▼
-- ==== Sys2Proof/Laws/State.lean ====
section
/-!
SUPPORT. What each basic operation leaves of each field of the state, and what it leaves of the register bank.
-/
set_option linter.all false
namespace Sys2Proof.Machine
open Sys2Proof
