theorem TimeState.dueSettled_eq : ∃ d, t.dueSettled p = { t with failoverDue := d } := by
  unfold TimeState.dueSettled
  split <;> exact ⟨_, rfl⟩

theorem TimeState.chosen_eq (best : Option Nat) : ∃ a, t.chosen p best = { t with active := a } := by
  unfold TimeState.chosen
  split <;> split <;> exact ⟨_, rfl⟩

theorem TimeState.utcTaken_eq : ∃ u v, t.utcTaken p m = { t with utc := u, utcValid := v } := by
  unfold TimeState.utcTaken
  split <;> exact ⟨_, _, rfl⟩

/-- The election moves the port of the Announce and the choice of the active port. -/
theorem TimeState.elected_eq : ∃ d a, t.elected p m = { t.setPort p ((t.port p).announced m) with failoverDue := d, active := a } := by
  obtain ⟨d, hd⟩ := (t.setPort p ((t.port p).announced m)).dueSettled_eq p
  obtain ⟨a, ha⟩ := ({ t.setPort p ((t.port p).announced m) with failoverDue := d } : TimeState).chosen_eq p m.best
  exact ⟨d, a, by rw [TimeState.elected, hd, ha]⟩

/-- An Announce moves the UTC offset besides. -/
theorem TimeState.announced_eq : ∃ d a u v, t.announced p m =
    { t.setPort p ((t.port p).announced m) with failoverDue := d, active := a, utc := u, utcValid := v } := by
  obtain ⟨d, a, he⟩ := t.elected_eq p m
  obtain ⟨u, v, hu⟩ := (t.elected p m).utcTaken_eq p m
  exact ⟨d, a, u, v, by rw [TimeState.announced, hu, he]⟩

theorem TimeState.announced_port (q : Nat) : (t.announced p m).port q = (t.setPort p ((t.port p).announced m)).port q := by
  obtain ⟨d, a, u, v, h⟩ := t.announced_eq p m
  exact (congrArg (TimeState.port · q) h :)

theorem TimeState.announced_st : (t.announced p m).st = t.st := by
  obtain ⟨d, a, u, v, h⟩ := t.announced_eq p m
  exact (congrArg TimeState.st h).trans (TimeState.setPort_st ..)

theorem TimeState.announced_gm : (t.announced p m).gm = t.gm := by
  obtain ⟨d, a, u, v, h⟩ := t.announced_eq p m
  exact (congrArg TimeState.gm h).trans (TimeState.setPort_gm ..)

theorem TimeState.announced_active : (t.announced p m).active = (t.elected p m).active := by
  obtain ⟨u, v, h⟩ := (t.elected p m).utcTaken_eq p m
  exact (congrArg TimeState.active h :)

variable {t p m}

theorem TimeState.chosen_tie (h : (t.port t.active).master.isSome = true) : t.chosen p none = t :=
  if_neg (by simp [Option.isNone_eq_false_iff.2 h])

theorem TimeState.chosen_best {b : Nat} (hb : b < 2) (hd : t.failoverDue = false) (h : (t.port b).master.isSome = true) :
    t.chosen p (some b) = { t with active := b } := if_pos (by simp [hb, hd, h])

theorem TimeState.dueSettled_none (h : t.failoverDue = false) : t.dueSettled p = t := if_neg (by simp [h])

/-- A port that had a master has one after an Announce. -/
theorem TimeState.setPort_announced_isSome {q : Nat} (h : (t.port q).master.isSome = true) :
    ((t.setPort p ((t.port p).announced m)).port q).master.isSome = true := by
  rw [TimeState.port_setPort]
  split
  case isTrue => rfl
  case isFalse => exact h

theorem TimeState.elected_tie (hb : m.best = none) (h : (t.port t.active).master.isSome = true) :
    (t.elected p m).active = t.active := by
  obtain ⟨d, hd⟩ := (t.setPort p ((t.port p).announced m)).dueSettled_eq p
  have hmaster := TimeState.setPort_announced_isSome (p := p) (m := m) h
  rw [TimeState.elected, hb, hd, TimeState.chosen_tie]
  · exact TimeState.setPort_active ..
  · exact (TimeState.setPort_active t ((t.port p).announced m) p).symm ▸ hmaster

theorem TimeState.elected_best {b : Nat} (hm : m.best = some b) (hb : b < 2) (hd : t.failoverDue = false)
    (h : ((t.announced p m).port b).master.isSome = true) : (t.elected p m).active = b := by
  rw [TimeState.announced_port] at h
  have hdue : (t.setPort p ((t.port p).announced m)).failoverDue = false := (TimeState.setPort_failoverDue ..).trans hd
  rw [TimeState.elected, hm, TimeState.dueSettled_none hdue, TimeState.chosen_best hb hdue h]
▲
▼
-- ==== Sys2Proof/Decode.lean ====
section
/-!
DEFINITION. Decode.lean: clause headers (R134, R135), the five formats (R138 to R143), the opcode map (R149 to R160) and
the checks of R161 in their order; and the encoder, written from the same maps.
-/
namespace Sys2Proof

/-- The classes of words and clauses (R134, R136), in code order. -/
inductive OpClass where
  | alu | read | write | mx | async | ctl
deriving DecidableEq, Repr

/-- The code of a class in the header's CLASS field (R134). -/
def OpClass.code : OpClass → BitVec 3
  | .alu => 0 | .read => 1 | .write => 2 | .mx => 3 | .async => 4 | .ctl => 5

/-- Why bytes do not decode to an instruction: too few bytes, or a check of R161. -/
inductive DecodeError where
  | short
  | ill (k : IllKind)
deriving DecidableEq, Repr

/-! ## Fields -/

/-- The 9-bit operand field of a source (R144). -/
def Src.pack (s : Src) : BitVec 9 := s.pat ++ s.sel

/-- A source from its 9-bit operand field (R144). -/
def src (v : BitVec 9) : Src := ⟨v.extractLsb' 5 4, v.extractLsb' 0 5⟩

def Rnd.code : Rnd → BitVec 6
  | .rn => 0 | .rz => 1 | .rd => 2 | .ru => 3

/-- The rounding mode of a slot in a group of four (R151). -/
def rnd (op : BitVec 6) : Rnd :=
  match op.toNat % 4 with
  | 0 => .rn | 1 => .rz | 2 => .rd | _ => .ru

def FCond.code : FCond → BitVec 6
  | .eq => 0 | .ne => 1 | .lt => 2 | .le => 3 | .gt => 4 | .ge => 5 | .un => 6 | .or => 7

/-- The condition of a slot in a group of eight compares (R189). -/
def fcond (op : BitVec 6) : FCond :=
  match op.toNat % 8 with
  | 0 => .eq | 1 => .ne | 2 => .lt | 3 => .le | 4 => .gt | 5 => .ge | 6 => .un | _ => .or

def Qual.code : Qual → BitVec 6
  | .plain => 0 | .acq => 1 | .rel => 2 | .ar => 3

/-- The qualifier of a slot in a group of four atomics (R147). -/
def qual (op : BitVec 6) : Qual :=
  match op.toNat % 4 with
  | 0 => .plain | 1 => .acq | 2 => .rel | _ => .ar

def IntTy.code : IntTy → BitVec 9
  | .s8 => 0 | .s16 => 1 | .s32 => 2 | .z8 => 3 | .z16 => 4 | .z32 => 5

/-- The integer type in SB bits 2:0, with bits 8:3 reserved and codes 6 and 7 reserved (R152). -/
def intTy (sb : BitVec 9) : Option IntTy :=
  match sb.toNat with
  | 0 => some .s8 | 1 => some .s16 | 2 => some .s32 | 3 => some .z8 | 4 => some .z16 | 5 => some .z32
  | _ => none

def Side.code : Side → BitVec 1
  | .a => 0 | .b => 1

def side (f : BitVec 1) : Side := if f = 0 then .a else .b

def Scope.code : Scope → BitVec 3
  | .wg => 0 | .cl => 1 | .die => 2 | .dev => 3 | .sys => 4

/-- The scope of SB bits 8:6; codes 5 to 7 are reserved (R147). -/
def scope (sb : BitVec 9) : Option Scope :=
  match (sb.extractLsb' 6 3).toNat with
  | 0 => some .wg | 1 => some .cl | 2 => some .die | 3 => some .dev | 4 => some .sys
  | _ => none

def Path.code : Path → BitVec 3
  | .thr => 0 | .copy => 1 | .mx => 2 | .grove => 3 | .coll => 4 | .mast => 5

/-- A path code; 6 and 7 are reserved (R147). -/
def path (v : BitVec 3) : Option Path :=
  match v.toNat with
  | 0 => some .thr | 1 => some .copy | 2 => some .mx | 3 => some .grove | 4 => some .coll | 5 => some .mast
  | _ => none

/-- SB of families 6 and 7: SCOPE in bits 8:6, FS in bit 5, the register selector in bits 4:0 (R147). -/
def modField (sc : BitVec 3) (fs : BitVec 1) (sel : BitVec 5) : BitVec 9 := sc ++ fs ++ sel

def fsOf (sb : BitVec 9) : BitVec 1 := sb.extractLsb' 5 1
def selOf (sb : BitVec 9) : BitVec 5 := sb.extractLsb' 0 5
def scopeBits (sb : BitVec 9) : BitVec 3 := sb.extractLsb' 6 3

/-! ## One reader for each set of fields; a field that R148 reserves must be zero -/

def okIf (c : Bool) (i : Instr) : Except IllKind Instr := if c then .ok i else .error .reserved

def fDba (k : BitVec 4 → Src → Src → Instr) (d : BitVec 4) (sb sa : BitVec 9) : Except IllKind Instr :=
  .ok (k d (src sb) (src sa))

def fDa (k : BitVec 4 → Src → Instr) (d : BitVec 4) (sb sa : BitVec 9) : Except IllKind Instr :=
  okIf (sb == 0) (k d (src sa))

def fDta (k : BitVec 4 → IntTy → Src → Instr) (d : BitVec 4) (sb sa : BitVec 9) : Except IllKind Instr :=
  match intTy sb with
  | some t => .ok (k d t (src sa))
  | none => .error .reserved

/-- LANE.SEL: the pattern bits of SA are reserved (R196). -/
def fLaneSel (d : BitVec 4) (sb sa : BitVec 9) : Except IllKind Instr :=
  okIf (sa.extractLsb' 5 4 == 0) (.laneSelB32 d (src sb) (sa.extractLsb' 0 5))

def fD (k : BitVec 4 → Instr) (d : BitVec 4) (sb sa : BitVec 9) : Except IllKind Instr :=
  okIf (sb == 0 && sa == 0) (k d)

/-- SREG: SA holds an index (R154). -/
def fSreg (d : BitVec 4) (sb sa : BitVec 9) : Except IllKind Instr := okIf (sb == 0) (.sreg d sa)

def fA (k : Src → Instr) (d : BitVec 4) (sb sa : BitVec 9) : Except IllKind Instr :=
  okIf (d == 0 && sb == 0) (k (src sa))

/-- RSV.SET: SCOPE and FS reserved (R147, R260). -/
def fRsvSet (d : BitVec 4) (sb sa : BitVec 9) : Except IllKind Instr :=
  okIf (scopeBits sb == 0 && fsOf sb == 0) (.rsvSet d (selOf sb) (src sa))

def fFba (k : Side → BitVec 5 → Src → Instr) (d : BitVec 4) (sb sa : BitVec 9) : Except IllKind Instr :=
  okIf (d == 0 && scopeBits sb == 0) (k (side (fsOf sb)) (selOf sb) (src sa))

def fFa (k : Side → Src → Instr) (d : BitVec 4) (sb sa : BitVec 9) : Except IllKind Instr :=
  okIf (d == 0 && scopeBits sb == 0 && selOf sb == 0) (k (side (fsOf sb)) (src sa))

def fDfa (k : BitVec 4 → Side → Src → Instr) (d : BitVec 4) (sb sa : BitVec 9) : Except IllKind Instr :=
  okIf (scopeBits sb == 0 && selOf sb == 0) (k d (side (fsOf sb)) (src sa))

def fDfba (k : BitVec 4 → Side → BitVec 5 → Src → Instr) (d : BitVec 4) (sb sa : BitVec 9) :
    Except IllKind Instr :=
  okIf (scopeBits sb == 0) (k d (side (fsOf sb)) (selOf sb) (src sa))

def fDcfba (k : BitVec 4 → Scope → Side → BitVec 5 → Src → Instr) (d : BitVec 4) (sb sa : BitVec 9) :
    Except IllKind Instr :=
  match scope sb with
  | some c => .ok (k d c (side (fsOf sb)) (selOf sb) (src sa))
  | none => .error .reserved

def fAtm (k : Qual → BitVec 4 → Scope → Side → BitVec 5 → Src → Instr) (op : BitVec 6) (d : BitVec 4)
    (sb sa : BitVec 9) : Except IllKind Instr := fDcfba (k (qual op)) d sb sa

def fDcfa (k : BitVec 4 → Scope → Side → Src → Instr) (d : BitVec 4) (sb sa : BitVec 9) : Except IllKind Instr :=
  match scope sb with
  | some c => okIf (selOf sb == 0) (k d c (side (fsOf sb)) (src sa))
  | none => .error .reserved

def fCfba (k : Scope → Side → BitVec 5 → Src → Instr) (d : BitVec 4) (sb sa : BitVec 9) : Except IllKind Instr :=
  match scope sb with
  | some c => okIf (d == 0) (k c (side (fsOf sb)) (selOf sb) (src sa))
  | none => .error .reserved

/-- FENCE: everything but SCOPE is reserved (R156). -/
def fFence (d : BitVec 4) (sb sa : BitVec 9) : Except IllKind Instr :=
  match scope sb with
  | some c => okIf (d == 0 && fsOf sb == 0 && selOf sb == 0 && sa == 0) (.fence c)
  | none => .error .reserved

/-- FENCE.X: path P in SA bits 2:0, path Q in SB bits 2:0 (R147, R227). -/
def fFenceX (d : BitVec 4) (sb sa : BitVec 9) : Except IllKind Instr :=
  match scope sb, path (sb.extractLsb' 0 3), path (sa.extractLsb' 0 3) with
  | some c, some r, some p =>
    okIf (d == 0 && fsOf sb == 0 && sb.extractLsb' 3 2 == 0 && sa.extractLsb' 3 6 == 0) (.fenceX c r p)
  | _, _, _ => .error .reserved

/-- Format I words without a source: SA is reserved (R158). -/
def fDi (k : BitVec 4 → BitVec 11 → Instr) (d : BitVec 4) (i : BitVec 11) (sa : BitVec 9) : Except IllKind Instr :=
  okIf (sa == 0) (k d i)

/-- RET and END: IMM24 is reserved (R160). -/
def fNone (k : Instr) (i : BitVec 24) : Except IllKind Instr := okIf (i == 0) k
▲
▼
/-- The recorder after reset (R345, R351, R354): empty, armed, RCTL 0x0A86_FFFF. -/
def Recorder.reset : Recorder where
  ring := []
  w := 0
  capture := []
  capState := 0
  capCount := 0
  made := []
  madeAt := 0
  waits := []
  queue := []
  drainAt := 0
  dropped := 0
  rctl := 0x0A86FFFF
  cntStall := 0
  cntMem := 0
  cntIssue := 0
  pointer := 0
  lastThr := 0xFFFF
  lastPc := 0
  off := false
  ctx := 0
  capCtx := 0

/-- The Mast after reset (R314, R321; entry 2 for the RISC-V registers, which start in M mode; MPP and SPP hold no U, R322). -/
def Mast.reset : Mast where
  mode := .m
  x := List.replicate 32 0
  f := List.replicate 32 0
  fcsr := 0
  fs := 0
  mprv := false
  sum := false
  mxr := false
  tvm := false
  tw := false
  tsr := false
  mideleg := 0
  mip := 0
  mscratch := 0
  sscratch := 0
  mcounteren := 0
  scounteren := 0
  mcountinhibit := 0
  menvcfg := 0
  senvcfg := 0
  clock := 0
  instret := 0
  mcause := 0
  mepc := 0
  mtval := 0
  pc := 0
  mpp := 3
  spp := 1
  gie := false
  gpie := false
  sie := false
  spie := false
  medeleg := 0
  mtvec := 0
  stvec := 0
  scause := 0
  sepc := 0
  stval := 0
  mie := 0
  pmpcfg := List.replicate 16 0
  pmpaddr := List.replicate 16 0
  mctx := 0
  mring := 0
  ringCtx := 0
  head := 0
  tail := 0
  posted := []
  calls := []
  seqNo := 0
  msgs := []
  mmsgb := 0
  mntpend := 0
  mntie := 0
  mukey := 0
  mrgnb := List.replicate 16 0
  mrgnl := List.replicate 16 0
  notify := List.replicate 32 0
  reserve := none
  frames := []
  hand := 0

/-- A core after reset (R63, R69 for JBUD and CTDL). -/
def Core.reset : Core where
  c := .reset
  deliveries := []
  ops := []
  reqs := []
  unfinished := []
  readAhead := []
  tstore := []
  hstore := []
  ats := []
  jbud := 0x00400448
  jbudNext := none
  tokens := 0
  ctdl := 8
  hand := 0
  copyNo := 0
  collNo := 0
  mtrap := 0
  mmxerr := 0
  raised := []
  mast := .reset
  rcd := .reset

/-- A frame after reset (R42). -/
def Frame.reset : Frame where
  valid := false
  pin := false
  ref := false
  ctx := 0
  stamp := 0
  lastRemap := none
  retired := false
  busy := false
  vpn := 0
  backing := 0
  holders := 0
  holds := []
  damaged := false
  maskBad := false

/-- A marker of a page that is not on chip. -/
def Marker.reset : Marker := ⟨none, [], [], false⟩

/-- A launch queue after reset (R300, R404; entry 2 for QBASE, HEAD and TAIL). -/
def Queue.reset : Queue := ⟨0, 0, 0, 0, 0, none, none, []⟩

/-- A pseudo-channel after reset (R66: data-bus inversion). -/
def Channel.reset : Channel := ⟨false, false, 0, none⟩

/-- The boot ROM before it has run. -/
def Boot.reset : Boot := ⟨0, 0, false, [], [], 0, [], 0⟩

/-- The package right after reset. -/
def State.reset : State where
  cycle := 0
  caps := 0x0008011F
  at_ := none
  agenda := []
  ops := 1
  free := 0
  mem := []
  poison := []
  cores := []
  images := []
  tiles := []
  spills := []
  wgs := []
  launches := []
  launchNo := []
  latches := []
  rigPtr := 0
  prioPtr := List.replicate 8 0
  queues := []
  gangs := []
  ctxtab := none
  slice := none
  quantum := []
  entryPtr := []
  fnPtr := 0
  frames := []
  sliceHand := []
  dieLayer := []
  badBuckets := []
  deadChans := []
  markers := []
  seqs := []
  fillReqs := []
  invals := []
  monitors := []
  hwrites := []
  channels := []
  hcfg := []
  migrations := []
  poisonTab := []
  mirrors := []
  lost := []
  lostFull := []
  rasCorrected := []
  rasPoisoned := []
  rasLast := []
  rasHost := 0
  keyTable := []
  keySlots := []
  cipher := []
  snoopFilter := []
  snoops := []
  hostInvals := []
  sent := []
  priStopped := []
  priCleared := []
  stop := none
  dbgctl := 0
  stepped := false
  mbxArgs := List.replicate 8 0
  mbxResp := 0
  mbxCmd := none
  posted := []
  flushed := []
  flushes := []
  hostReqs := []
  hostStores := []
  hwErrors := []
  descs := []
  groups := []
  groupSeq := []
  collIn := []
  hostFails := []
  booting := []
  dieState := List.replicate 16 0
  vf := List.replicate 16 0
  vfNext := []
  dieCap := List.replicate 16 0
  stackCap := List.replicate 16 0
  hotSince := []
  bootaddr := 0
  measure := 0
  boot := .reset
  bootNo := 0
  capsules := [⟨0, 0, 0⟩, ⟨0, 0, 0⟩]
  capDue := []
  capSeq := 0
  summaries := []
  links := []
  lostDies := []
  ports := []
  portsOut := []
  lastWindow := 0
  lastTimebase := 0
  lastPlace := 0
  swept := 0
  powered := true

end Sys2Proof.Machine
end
▲
### [What this task involves]
Above are some lines. Repeat exactly, and only, those from the line that has "if_neg (by simp [Option.isNone_eq_false_iff.2" through the line that has "t.chosen p (some".

### [The completed task]
  if_neg (by simp [Option.isNone_eq_false_iff.2 h])

theorem TimeState.chosen_best {b : Nat} (hb : b < 2) (hd : t.failoverDue = false) (h : (t.port b).master.isSome = true) :
    t.chosen p (some b) = { t with active := b } := if_pos (by simp [hb, hd, h])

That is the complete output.